The APC presidential candidate, Bola Tinubu, gave that grab-seize-and-run order last week. Tinubu, in a video recorded in London, is shown telling a gathering of APC leaders and supporters that, “Political power is not going to be served in a restaurant. It is not served a la carte. At all costs, fight for it, grab it, snatch it and run (away) with it.” That is a new addition to power rhetoric. I’ve heard and read “real power is not given, it is taken.” There is also the phrase: “power wears out those who don’t have it.” Both are uttered in the film, ‘Godfather III’. The Godfather’s creator was too self-restraining and temperate to use ‘snatch’ and ‘run.’ I watched and listened to the Tinubu video one, two, three times and couldn’t close my mouth. The man waxed sure-footedly audacious. The video is viral online. He has not denied being the one in it. What Tinubu said is, however, not exclusive to him and his party. It is a frothing broth on all fires; a conversation that straddles nights and days in all political parties and circles. The year 2023 is about snatching and running. They all plan it. The APC candidate was only caught saying it because he was too big to care; he was careless.

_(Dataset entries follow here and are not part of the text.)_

theorem RolesKept.trans {s t u : State} (h : RolesKept s t) (h' : RolesKept t u) : RolesKept s u := by
  obtain ⟨h1, h2, h3, h4, h5⟩ := h
  rwa [RolesKept, h1, h2, h3, h4, h5] at h'

/-- A tick of a sweep ends it and begins the next, or the sweep goes on with one tick less to come. -/
theorem sweep_tick_cases {s t : State} (hs : BlockInv s) (hp : s.phase = .sweepPlane) (h : tick s = .next t) :
    SweepEnds s ∧ t = sweepBegun (endSweep s) ∨
      t.phase = .sweepPlane ∧ ticksLeft t + 1 = ticksLeft s ∧ RolesKept s t := by
  have hc := hs.host.legal
  obtain ⟨hline, hplane⟩ := hs.scan
  obtain ⟨-, hpos, -⟩ := hs.pins hp
  rcases tick_cases h with ⟨hne, -⟩ | ⟨hne, -⟩ | ⟨hne, -⟩ | ⟨-, hh, rfl⟩ | ⟨-, hh, hnext, rfl⟩ | ⟨-, hh, hlast, hnext, rfl⟩ |
    ⟨-, hh, hlast, hend, rfl⟩
  · simp [hp] at hne
  · simp [hp] at hne
  · simp [hp] at hne
  · exact .inr ⟨hp, ticksLeft_holdDown hh, rfl, rfl, rfl, rfl, rfl⟩
  · exact .inr ⟨hp, ticksLeft_nextPlane hc (by omega) hnext, rfl, rfl, rfl, rfl, rfl⟩
  · exact .inr ⟨rfl, ticksLeft_nextLine hc (by omega) (by omega) hnext, rfl, rfl, rfl, rfl, rfl⟩
  · exact .inl ⟨⟨hp, by bv_omega, by omega, by omega⟩, rfl⟩

/-- In every phase a tick ends a sweep or leaves the roles alone (41_scan_fsm.md R157). -/
theorem tick_ends_or_keepsRoles {s t : State} (hs : BlockInv s) (h : tick s = .next t) :
    SweepEnds s ∧ t = sweepBegun (endSweep s) ∨ RolesKept s t := by
  by_cases hp : s.phase = .sweepPlane
  · exact (sweep_tick_cases hs hp h).imp_right fun ⟨_, _, hkept⟩ => hkept
  · rcases tick_cases h with ⟨-, rfl⟩ | ⟨-, -, rfl⟩ | ⟨-, -, rfl⟩ | ⟨hsweep, -⟩ | ⟨hsweep, -⟩ | ⟨hsweep, -⟩ | ⟨hsweep, -⟩
    · exact .inr ⟨rfl, rfl, rfl, rfl, rfl⟩
    · exact .inr ⟨rfl, rfl, rfl, rfl, rfl⟩
    · exact .inr ⟨rfl, rfl, rfl, rfl, rfl⟩
    all_goals exact absurd hsweep hp

theorem SweepEnds.ticksLeft_eq_one {s : State} (h : SweepEnds s) : ticksLeft s = 1 := by
  obtain ⟨-, hhold, hplane, hline⟩ := h
  exact ticksLeft_of_sweepEnd (by simp [hhold]) hplane (Nat.sub_le_of_le_add hline.ge)

/-- No transaction changes the roles, the miss count or the read side, or takes a request back (20_memory.md R62, R73). -/
theorem BusEffect.keepsReadSide {s t : State} (h : BusEffect s t) :
    t.rsel = s.rsel ∧ t.missCnt = s.missCnt ∧ buffer t s.rsel = buffer s s.rsel ∧ (s.swapReq = true → t.swapReq = true) := by
  cases h with
  | store => simp [buffer_cellWrite_readSide]
  | request => exact ⟨rfl, rfl, rfl, fun _ => rfl⟩
  | _ => exact ⟨rfl, rfl, rfl, id⟩

/-- A transaction halts, or leaves the sweep, the pins and TRACE as they are (41_scan_fsm.md R155). -/
theorem BusEffect.halts_or_keepsSweep {s t : State} (h : BusEffect s t) :
    t.phase = .halt ∨
      t.phase = s.phase ∧ ticksLeft t = ticksLeft s ∧ t.rowEn = s.rowEn ∧ t.colOut = s.colOut ∧ t.trace = s.trace := by
  cases h with
  | halt => exact .inl rfl
  | store => simp [ticksLeft]
  | _ => exact .inr ⟨rfl, rfl, rfl, rfl, rfl⟩

/-! ## The countdown of a sweep -/

/-- What is left of a sweep and what is gone, of the hold, of the planes of the line and of the lines, make up its period. -/
theorem ticksLeft_add_elapsed {s : State} (hs : BlockInv s) (hp : s.phase = .sweepPlane) :
    ticksLeft s + ((s.cfg.tUnit * 2 ^ s.plane.toNat - s.hold.toNat) + s.cfg.tUnit * (2 ^ s.plane.toNat - 1) +
      s.line.toNat * s.cfg.tLine) = s.cfg.tSweep := by
  obtain ⟨-, -, hmax, -⟩ := hs.pins hp
  obtain ⟨hline, hplane⟩ := hs.scan
  have hpow : 1 ≤ 2 ^ s.plane.toNat := Nat.one_le_two_pow
  have hle : 2 ^ s.plane.toNat ≤ 2 ^ s.cfg.n := Nat.pow_le_pow_right (by decide) hplane.le
  have hplanes := ticks_from_plane s.cfg hplane
  have hthis : s.cfg.tUnit * (2 ^ s.cfg.n - 2 ^ s.plane.toNat) + s.cfg.tUnit * (2 ^ s.plane.toNat - 1) = s.cfg.tLine := by
    rw [← Nat.mul_add, Params.tLine]
    congr 1
    omega
  have hlines : (s.cfg.rows - 1 - s.line.toNat) * s.cfg.tLine + s.cfg.tLine + s.line.toNat * s.cfg.tLine = s.cfg.tSweep := by
    rw [← Nat.succ_mul, ← Nat.add_mul, Params.tSweep]
    congr 1
    omega
  rw [ticksLeft]
  omega

/-- A sweep has its whole period to come only where it begins (41_scan_fsm.md R153). -/
theorem sweepStart_iff_ticksLeft {s : State} (hs : BlockInv s) (hp : s.phase = .sweepPlane) :
    sweepStart s ↔ ticksLeft s = s.cfg.tSweep := by
  refine ⟨ticksLeft_of_sweepStart hs.host.legal, fun h => ?_⟩
  have ⟨_, _, _, _, hn, _, hunit, _⟩ := hs.host.legal
  obtain ⟨-, -, hmax, -⟩ := hs.pins hp
  have helapsed := ticksLeft_add_elapsed hs hp
  have hzero : s.plane.toNat = 0 := by
    by_contra hne
    have hpow := Nat.one_lt_two_pow hne
    have hpos := Nat.mul_pos hunit (Nat.sub_pos_of_lt hpow)
    omega
  have hline : s.line.toNat = 0 := by
    by_contra hne
    have htLine : 0 < s.cfg.tLine := Nat.mul_pos hunit (Nat.sub_pos_of_lt (Nat.one_lt_two_pow (by omega)))
    have hpos := Nat.mul_pos (Nat.pos_of_ne_zero hne) htLine
    omega
  have hhold : s.hold.toNat = (holdTicks s.cfg 0).toNat := by
    rw [holdTicks_toNat hs.host.legal hn]
    rw [hzero] at hmax helapsed
    omega
  exact ⟨hp, BitVec.eq_of_toNat_eq hline, BitVec.eq_of_toNat_eq hzero, BitVec.eq_of_toNat_eq hhold⟩

/-- `t` is `n` ticks later in the sweep of `s`: the same read side is shown, and a request is still pending (20_memory.md R73, R75). -/
structure SweepGoesOn (n : Nat) (s t : State) : Prop where
  phase : t.phase = .sweepPlane
  ticks : ticksLeft s = n + ticksLeft t
  rsel : t.rsel = s.rsel
  readSide : buffer t t.rsel = buffer s s.rsel
  missCnt : t.missCnt = s.missCnt
  request : s.swapReq = true → t.swapReq = true

theorem SweepGoesOn.refl {s : State} (hp : s.phase = .sweepPlane) : SweepGoesOn 0 s s :=
  ⟨hp, (Nat.zero_add _).symm, rfl, rfl, rfl, id⟩

theorem SweepGoesOn.trans {m n : Nat} {s t u : State} (h : SweepGoesOn m s t) (h' : SweepGoesOn n t u) : SweepGoesOn (m + n) s u :=
  ⟨h'.phase, by rw [h.ticks, h'.ticks, Nat.add_assoc], h'.rsel.trans h.rsel, h'.readSide.trans h.readSide,
    h'.missCnt.trans h.missCnt, h'.request ∘ h.request⟩

/-- One step of a sweep that does not halt: its last tick, or the sweep goes on, by one tick where the step is a tick. -/
theorem sweep_step_cases {s t : State} (hs : BlockInv s) (hp : s.phase = .sweepPlane) (hr : nextEvent s.inputs ≠ .reset)
    (h : step s = .next t) (ht : t.phase ≠ .halt) :
    nextEvent s.inputs = .tick ∧ ticksLeft s = 1 ∧ t = sweepBegun (endSweep { s with inputs := s.inputs.tail }) ∨
      SweepGoesOn (if nextEvent s.inputs = .tick then 1 else 0) s t ∧ (nextEvent s.inputs = .tick → RolesKept s t) := by
  rcases step_cases hs h with ⟨he, htick⟩ | hreset | ⟨he, q, heffect⟩
  · rw [if_pos he]
    rcases sweep_tick_cases hs.dropEvent hp htick with ⟨hends, rfl⟩ | ⟨hpt, hticks, hkept⟩
    · exact .inl ⟨he, SweepEnds.ticksLeft_eq_one (s := s) hends, rfl⟩
    · obtain ⟨hrsel, hmiss, hreq, h0, h1⟩ := hkept
      have hside : buffer t t.rsel = buffer s s.rsel := hrsel ▸ buffer_eq_of_fields h0 h1 t.rsel
      exact .inr ⟨⟨hpt, ((Nat.add_comm _ _).trans hticks).symm, hrsel, hside, hmiss, hreq.trans⟩,
        fun _ => ⟨hrsel, hmiss, hreq, h0, h1⟩⟩
  · exact absurd hreset hr
  · obtain ⟨hrsel, hmiss, hside, hreq⟩ := heffect.keepsReadSide
    obtain ⟨hpt, hticks, -⟩ := heffect.halts_or_keepsSweep.resolve_left ht
    rw [if_neg he]
    exact .inr ⟨⟨hpt.trans hp, ((Nat.zero_add _).trans hticks).symm, hrsel, hrsel ▸ hside, hmiss, hreq⟩,
      fun htick => absurd htick he⟩

/-- Where one tick is left it ends the sweep, and the next one begins. -/
theorem step_of_last_tick {s : State} (hs : BlockInv s) (hp : s.phase = .sweepPlane) (hone : ticksLeft s = 1)
    (he : nextEvent s.inputs = .tick) : step s = .next (sweepBegun (endSweep { s with inputs := s.inputs.tail })) := by
  obtain ⟨t, ht⟩ := exists_next_tick hs.dropEvent
  have hstep : step s = .next t := by rw [step_eq_arrive hs.host.legal, he, arrive, ht]
  rcases sweep_tick_cases hs.dropEvent hp ht with ⟨-, rfl⟩ | ⟨hpt, hticks, -⟩
  · exact hstep
  · have hpos := ticksLeft_pos (blockInv_tick hs.dropEvent ht) hpt
    change ticksLeft t + 1 = ticksLeft s at hticks
    omega

/-! ## Runs through a sweep -/

theorem blockInv_run {k : Nat} {s t : State} (hs : BlockInv s) (h : Host.Core.run Sys2Proof.core k s = .next t) : BlockInv t :=
  run_keeps (E := fun _ => True) (P := BlockInv) trivial (fun u v hu _ _ hstep => stepKeepsInvariants u v hu hstep) hs
    (fun _ _ => trivial) hs h

theorem cfg_run {k : Nat} {s t : State} (hs : BlockInv s) (h : Host.Core.run Sys2Proof.core k s = .next t) : t.cfg = s.cfg :=
  run_keeps (E := fun _ => True) (P := (·.cfg = s.cfg)) trivial
    (fun u v _ _ hcfg hstep => (stepTakesOneEventAndKeepsParameters u v hstep).1.trans hcfg) hs (fun _ _ => trivial) rfl h

/-- A run without a reset that does not end in HALT is a step, no reset, that does not halt, and such a run on the rest of the schedule. -/
theorem run_succ_cases_of_not_halt {k : Nat} {s t : State} (hs : BlockInv s) (hr : ∀ e ∈ s.inputs.take (k + 1), e ≠ .reset)
    (h : Host.Core.run Sys2Proof.core (k + 1) s = .next t) (ht : t.phase ≠ .halt) :
    ∃ u, step s = .next u ∧ BlockInv u ∧ u.inputs = s.inputs.tail ∧ Host.Core.run Sys2Proof.core k u = .next t ∧
      nextEvent s.inputs ≠ .reset ∧ u.phase ≠ .halt ∧ ∀ e ∈ u.inputs.take k, e ≠ .reset := by
  obtain ⟨u, hu, hinv, hin, hrest⟩ := run_succ_cases hs h
  obtain ⟨he, hr'⟩ := forall_take_succ (E := (· ≠ .reset)) nofun hr
  rw [← hin] at hr'
  exact ⟨u, hu, hinv, hin, hrest, he, fun hhalt => ht (halt_of_run hinv hr' hhalt hrest), hr'⟩

/-- Along a run with fewer ticks than the sweep still takes, that does not end in HALT, the sweep goes on; with ticks alone the request and
both buffers stay as they are too. -/
theorem sweepGoesOn_run {k : Nat} {s t : State} (hs : BlockInv s) (hp : s.phase = .sweepPlane)
    (hr : ∀ e ∈ s.inputs.take k, e ≠ .reset) (hk : ticksIn k s.inputs < ticksLeft s)
    (h : Host.Core.run Sys2Proof.core k s = .next t) (ht : t.phase ≠ .halt) :
    SweepGoesOn (ticksIn k s.inputs) s t ∧ (ticksOnly k s.inputs → RolesKept s t) := by
  induction k generalizing s with
  | zero =>
    cases h
    exact ⟨.refl hp, fun _ => ⟨rfl, rfl, rfl, rfl, rfl⟩⟩
  | succ k ih =>
    obtain ⟨u, hu, hinv, hin, hrest, he, hu', hr'⟩ := run_succ_cases_of_not_halt hs hr h ht
    rw [ticksIn, ← hin] at hk ⊢
    rcases sweep_step_cases hs hp he hu hu' with ⟨htick, hlast, -⟩ | ⟨hon, hkept⟩
    · rw [if_pos htick] at hk
      omega
    · obtain ⟨hon', hkept'⟩ := ih hinv hon.phase hr' (Nat.lt_of_add_lt_add_left (hon.ticks ▸ hk)) hrest
      refine ⟨hon.trans hon', fun hticks => ?_⟩
      obtain ⟨htick, hticks'⟩ := forall_take_succ (E := (· = .tick)) rfl hticks
      exact (hkept htick).trans (hkept' (by rwa [hin]))

/-- Along a run with just the ticks the sweep still takes, that does not end in HALT, the next sweep begins. -/
theorem sweepStart_run {k : Nat} {s t : State} (hs : BlockInv s) (hp : s.phase = .sweepPlane)
    (hr : ∀ e ∈ s.inputs.take k, e ≠ .reset) (hk : ticksIn k s.inputs = ticksLeft s)
    (h : Host.Core.run Sys2Proof.core k s = .next t) (ht : t.phase ≠ .halt) : sweepStart t := by
  induction k generalizing s with
  | zero => exact absurd hk (ticksLeft_pos hs hp).ne
  | succ k ih =>
    obtain ⟨u, hu, hinv, hin, hrest, he, hu', hr'⟩ := run_succ_cases_of_not_halt hs hr h ht
    rw [ticksIn, ← hin] at hk
    rcases sweep_step_cases hs hp he hu hu' with ⟨htick, hlast, hbegun⟩ | ⟨hon, -⟩
    · have hstart : sweepStart u := by
        rw [hbegun]
        exact ⟨rfl, rfl, rfl, rfl⟩
      have hnone : ticksIn k u.inputs = 0 := by
        rw [if_pos htick] at hk
        omega
      obtain ⟨hon, -⟩ := sweepGoesOn_run hinv hstart.1 hr' (hnone ▸ ticksLeft_pos hinv hstart.1) hrest ht
      rw [sweepStart_iff_ticksLeft (blockInv_run hinv hrest) hon.phase, cfg_run hinv hrest,
        ← ticksLeft_of_sweepStart hinv.host.legal hstart, hon.ticks, hnone, Nat.zero_add]
    · exact ih hinv hon.phase hr' (Nat.add_left_cancel (hk.trans hon.ticks)) hrest

/-! ## The obligations on steps and on sweeps -/

/-- Settles O4, by the event the step takes: a tick finds the plane it loads, and a transaction finds its cell. -/
theorem invariantStateAlwaysMoves : Obligations.InvariantStateAlwaysMoves :=
  fun _ => exists_next_step

/-- Settles O34: only the tick that ends a sweep changes the roles, and no other event takes a request back. -/
theorem rolesChangeOnlyAtSweepEnd : Obligations.RolesChangeOnlyAtSweepEnd := by
  intro s t hs hr h
  have hr' : nextEvent s.inputs ≠ .reset := by
    cases hin : s.inputs with
    | nil => nofun
    | cons e rest => simpa [hin, nextEvent] using hr
  rcases step_cases hs h with ⟨-, htick⟩ | hreset | ⟨-, q, heffect⟩
  · rcases tick_ends_or_keepsRoles hs.dropEvent htick with ⟨⟨hp, hhold, hplane, hline⟩, ht⟩ | ⟨hrsel, -, hreq, -⟩
    · have hrsel : t.rsel = (s.rsel != s.swapReq) := by rw [ht, sweepBegun_rsel, endSweep_rsel]
      have hswap : t.rsel ≠ s.rsel ↔ s.swapReq = true := by
        rw [hrsel]
        cases s.rsel <;> cases s.swapReq <;> decide
      exact ⟨fun hne => ⟨hswap.mp hne, hp, hhold, hplane, hline, by simp [ht], by simp [ht], by simp [ht], by simp [ht]⟩,
        fun hpending => .inr (hswap.mpr hpending)⟩
    · exact ⟨fun hne => absurd hrsel hne, fun hpending => .inl (hreq.trans hpending)⟩
  · exact absurd hreset hr'
  · obtain ⟨hrsel, -, -, hreq⟩ := heffect.keepsReadSide
    exact ⟨fun hne => absurd hrsel hne, fun hpending => .inl (hreq hpending)⟩

/-- Settles O60, by the event: a tick by `sweep_tick_cases`, a transaction by its effect. -/
theorem eachStepKeepsTheSweepCountdown : Obligations.EachStepKeepsTheSweepCountdown := by
  intro s hs hp hr
  obtain ⟨t, ht⟩ := exists_next_step hs
  refine ⟨ticksLeft_pos hs hp, ticksLeft_le_tSweep hs hp, sweepStart_iff_ticksLeft hs hp, t, ht, ?_⟩
  rcases step_cases hs ht with ⟨he, htick⟩ | hreset | ⟨he, q, heffect⟩
  · refine ⟨fun _ => ?_, fun hne => absurd he hne⟩
    rcases sweep_tick_cases hs.dropEvent hp htick with ⟨hends, rfl⟩ | ⟨hpt, hticks, hrsel, hmiss, -⟩
    · have hone : ticksLeft s = 1 := SweepEnds.ticksLeft_eq_one hends
      exact ⟨rfl, fun hmore => absurd hone hmore.ne', fun _ => ⟨⟨rfl, rfl, rfl, rfl⟩, by simp⟩⟩
    · have hpos := ticksLeft_pos (blockInv_tick hs.dropEvent htick) hpt
      change ticksLeft t + 1 = ticksLeft s at hticks
      exact ⟨hpt, fun _ => ⟨hticks, hrsel, hmiss⟩, fun hone => absurd hone (by omega)⟩
  · exact absurd hreset hr
  · obtain ⟨hrsel, -, hside, -⟩ := heffect.keepsReadSide
    refine ⟨fun htick => absurd htick he, fun _ => heffect.halts_or_keepsSweep.imp_right ?_⟩
    rintro ⟨hpt, hticks, hrow, hcol, htrace⟩
    exact ⟨hpt.trans hp, hticks, hrsel, hrsel ▸ hside, hrow, hcol, htrace⟩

Snatching, grabbing and running away with election victory and ‘power’ are acts of coup making. Snatchers must never be offered a seat in a democracy. But across all parties, the resolve to “snatch it” is palpable. In the South-West, they call it jágbà – the literal translation is what the APC warlord said in London: the entire statement, the three sentences. Democracy dies where politicians become so powerfully self-assured that they know (and say it) that they will be elected even if the whole world says no. That scenario sounds Hitleric. It was Adolf Hitler’s belief – and he espoused it – that ‘the party’ must “not become a servant of the masses, but their master!” Ruling parties get that big in Nigeria – and they constrict and choke the people with it. There was the Northern People’s Congress (NPC) in the first republic; the National Party of Nigeria (NPN) was the people’s master during the second republic; the PDP was the undisguised lord until 2015. The APC is the reigning master of the masses, and its Lordship wields the whip with unpretentious impunity. The party speaks with tones of terror and force. We hear stuff like: “we will win; we have even won. If they like, let them jump into the sea.” Talks like that shame and degrade democracy; they taunt trouble.
Whatever is happening (and may still happen) to our democracy is straight from old, notorious rule books of autocracy. Hitler prescribes “terror and force” as the means to an easy defeat of reason. ‘Reason’, according to Oxford Languages, is the “power of the mind to think, understand and form judgements logically.” Now, think of a “force” or an act of terror powerful enough to destroy a people’s will with all its judgmental properties. That is what ‘jágbà’ (snatch it) does to people’s faith in constitutional democracy. The voter stops thinking; he stops asking questions; he refuses to understand anything again about the future. He asks why he must waste his time asking questions and, even voting, when the end is known even before the start whistle is blown.
Snatching and grabbing and running is a kinetic race that can only go to the fittest. Survival of the fittest defines not democracy but its very opposite. It is a bad political behavior like cancer; it may be forced into some form of remission, but it will be back soon – metastasised, more ferocious, deadlier. The more subversion in electoral politics is tackled, the stronger it comes back in new forms. And that is because old dogs always devise new ways to eat fresh bones. In the first republic, politicians in power were brazen. They shut out their opponents from the process; they framed up and locked up some; they prevented others from submitting their nomination forms. They then declared themselves elected unopposed. They were more confident and creative in the second republic. On March 14, 1983, the governorship candidate of the Unity Party of Nigeria (UPN) and incumbent governor of Oyo State, Chief Bola Ige, said in Ibadan that he was surprised to discover that he was registered as a ‘female’ in the voters register. Was that a clerical error or an audacious act of detestosteronization of a political stallion? We may not know; but we know that because the Ige side stood on terra firma too, the issue was soon fixed. How? Ige is dead but his then press secretary, Lekan Alabi, is alive and well in Ibadan as a very high chief. You can ask him for details.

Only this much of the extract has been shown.